### Exercise directions
Using the listing below, set down exactly the lines starting at the line that contains "simp only [Table.find]" and ending at the line that contains "bit is set. -/", both included, and no others.
Segment Start: Records supplied
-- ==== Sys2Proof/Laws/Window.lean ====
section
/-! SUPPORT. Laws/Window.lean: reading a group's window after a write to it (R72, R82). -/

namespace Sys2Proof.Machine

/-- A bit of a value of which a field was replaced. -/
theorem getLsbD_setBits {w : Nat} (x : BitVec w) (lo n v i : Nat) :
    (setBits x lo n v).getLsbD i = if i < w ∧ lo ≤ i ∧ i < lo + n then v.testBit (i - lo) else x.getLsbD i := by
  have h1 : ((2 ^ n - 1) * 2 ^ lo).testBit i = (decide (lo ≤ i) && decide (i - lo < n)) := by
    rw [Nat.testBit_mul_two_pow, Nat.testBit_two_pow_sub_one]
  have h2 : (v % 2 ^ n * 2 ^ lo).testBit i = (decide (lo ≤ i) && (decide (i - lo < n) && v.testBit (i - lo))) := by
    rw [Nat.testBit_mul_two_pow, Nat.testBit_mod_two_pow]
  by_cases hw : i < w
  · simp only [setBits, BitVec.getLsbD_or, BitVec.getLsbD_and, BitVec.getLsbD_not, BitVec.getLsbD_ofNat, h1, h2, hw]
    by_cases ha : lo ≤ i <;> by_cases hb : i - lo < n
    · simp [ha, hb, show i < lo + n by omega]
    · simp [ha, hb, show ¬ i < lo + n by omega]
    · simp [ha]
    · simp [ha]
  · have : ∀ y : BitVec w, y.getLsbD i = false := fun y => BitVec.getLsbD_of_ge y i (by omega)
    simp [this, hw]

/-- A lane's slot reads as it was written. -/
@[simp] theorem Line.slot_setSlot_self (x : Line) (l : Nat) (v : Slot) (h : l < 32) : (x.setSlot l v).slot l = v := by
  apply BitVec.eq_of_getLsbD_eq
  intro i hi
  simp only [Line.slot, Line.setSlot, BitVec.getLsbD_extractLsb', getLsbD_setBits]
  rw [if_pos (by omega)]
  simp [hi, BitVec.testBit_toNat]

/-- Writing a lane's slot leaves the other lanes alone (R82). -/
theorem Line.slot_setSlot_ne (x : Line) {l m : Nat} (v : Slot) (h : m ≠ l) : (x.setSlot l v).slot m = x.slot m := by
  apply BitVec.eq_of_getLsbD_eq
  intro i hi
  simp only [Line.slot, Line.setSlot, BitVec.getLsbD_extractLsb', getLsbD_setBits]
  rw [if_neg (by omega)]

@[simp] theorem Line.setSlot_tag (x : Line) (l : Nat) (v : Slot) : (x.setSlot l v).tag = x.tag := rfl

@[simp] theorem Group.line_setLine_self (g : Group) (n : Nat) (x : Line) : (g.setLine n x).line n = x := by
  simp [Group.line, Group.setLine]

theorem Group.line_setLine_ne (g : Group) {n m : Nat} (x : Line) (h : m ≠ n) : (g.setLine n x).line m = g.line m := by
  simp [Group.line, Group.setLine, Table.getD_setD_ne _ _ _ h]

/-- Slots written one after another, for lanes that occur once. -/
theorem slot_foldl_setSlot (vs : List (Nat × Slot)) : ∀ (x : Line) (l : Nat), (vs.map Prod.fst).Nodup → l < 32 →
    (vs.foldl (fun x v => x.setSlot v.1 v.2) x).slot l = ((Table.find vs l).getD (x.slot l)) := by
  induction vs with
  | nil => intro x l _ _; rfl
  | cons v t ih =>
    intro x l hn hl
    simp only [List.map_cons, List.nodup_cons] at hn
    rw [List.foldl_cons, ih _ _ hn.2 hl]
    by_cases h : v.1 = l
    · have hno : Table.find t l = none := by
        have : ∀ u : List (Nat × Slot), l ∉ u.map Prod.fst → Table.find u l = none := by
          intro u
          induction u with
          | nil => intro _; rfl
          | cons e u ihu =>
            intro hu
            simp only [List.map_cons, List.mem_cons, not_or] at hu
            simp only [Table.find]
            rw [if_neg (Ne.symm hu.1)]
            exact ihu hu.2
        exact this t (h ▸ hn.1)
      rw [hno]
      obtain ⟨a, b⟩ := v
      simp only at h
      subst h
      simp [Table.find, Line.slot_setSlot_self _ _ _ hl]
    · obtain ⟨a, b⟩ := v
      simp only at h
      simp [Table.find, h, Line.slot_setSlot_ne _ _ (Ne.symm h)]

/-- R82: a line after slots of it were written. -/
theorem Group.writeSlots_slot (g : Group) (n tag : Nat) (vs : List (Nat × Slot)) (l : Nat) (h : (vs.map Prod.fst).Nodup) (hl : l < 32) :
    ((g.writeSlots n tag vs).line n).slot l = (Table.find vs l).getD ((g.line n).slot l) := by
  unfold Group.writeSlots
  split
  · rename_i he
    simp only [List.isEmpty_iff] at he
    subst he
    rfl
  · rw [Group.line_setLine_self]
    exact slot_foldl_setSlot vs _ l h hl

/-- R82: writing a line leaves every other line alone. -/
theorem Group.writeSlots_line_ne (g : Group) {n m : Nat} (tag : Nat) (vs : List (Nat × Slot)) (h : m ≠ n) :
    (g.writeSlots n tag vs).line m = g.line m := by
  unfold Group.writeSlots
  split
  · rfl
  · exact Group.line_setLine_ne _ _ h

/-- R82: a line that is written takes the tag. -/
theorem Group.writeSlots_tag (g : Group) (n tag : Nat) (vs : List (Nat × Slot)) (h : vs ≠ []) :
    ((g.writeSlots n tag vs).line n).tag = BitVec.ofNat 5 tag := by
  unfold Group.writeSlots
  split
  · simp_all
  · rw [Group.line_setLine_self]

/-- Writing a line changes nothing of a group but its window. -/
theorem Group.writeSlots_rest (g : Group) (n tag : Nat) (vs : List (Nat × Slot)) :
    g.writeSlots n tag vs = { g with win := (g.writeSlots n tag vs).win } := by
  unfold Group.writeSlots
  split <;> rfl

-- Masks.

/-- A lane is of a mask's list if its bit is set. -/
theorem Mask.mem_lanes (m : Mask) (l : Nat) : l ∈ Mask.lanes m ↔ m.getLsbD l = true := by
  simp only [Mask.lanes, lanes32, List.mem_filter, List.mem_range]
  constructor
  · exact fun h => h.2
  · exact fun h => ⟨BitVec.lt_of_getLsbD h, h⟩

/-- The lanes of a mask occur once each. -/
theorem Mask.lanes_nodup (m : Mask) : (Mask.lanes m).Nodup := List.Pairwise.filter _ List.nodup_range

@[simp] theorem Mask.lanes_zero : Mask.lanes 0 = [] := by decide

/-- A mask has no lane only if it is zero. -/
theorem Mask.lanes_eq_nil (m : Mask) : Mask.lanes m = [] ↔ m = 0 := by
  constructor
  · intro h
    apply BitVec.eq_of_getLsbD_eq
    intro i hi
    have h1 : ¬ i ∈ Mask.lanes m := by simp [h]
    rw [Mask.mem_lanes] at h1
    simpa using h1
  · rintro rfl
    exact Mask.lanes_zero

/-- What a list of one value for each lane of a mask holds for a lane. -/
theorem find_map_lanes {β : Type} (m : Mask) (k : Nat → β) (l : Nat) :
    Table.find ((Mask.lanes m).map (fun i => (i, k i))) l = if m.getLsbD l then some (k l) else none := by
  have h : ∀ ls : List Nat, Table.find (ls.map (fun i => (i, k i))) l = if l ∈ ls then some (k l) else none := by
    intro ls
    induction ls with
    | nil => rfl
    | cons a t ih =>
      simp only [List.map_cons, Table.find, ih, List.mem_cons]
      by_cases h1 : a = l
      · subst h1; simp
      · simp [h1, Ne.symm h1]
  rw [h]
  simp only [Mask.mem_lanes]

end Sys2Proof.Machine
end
Segment End: Records supplied
### Solution to the problem
            simp only [Table.find]
            rw [if_neg (Ne.symm hu.1)]
            exact ihu hu.2
        exact this t (h ▸ hn.1)
      rw [hno]
      obtain ⟨a, b⟩ := v
      simp only at h
      subst h
      simp [Table.find, Line.slot_setSlot_self _ _ _ hl]
    · obtain ⟨a, b⟩ := v
      simp only at h
      simp [Table.find, h, Line.slot_setSlot_ne _ _ (Ne.symm h)]

/-- R82: a line after slots of it were written. -/
theorem Group.writeSlots_slot (g : Group) (n tag : Nat) (vs : List (Nat × Slot)) (l : Nat) (h : (vs.map Prod.fst).Nodup) (hl : l < 32) :
    ((g.writeSlots n tag vs).line n).slot l = (Table.find vs l).getD ((g.line n).slot l) := by
  unfold Group.writeSlots
  split
  · rename_i he
    simp only [List.isEmpty_iff] at he
    subst he
    rfl
  · rw [Group.line_setLine_self]
    exact slot_foldl_setSlot vs _ l h hl

/-- R82: writing a line leaves every other line alone. -/
theorem Group.writeSlots_line_ne (g : Group) {n m : Nat} (tag : Nat) (vs : List (Nat × Slot)) (h : m ≠ n) :
    (g.writeSlots n tag vs).line m = g.line m := by
  unfold Group.writeSlots
  split
  · rfl
  · exact Group.line_setLine_ne _ _ h

/-- R82: a line that is written takes the tag. -/
theorem Group.writeSlots_tag (g : Group) (n tag : Nat) (vs : List (Nat × Slot)) (h : vs ≠ []) :
    ((g.writeSlots n tag vs).line n).tag = BitVec.ofNat 5 tag := by
  unfold Group.writeSlots
  split
  · simp_all
  · rw [Group.line_setLine_self]

/-- Writing a line changes nothing of a group but its window. -/
theorem Group.writeSlots_rest (g : Group) (n tag : Nat) (vs : List (Nat × Slot)) :
    g.writeSlots n tag vs = { g with win := (g.writeSlots n tag vs).win } := by
  unfold Group.writeSlots
  split <;> rfl

-- Masks.

/-- A lane is of a mask's list if its bit is set. -/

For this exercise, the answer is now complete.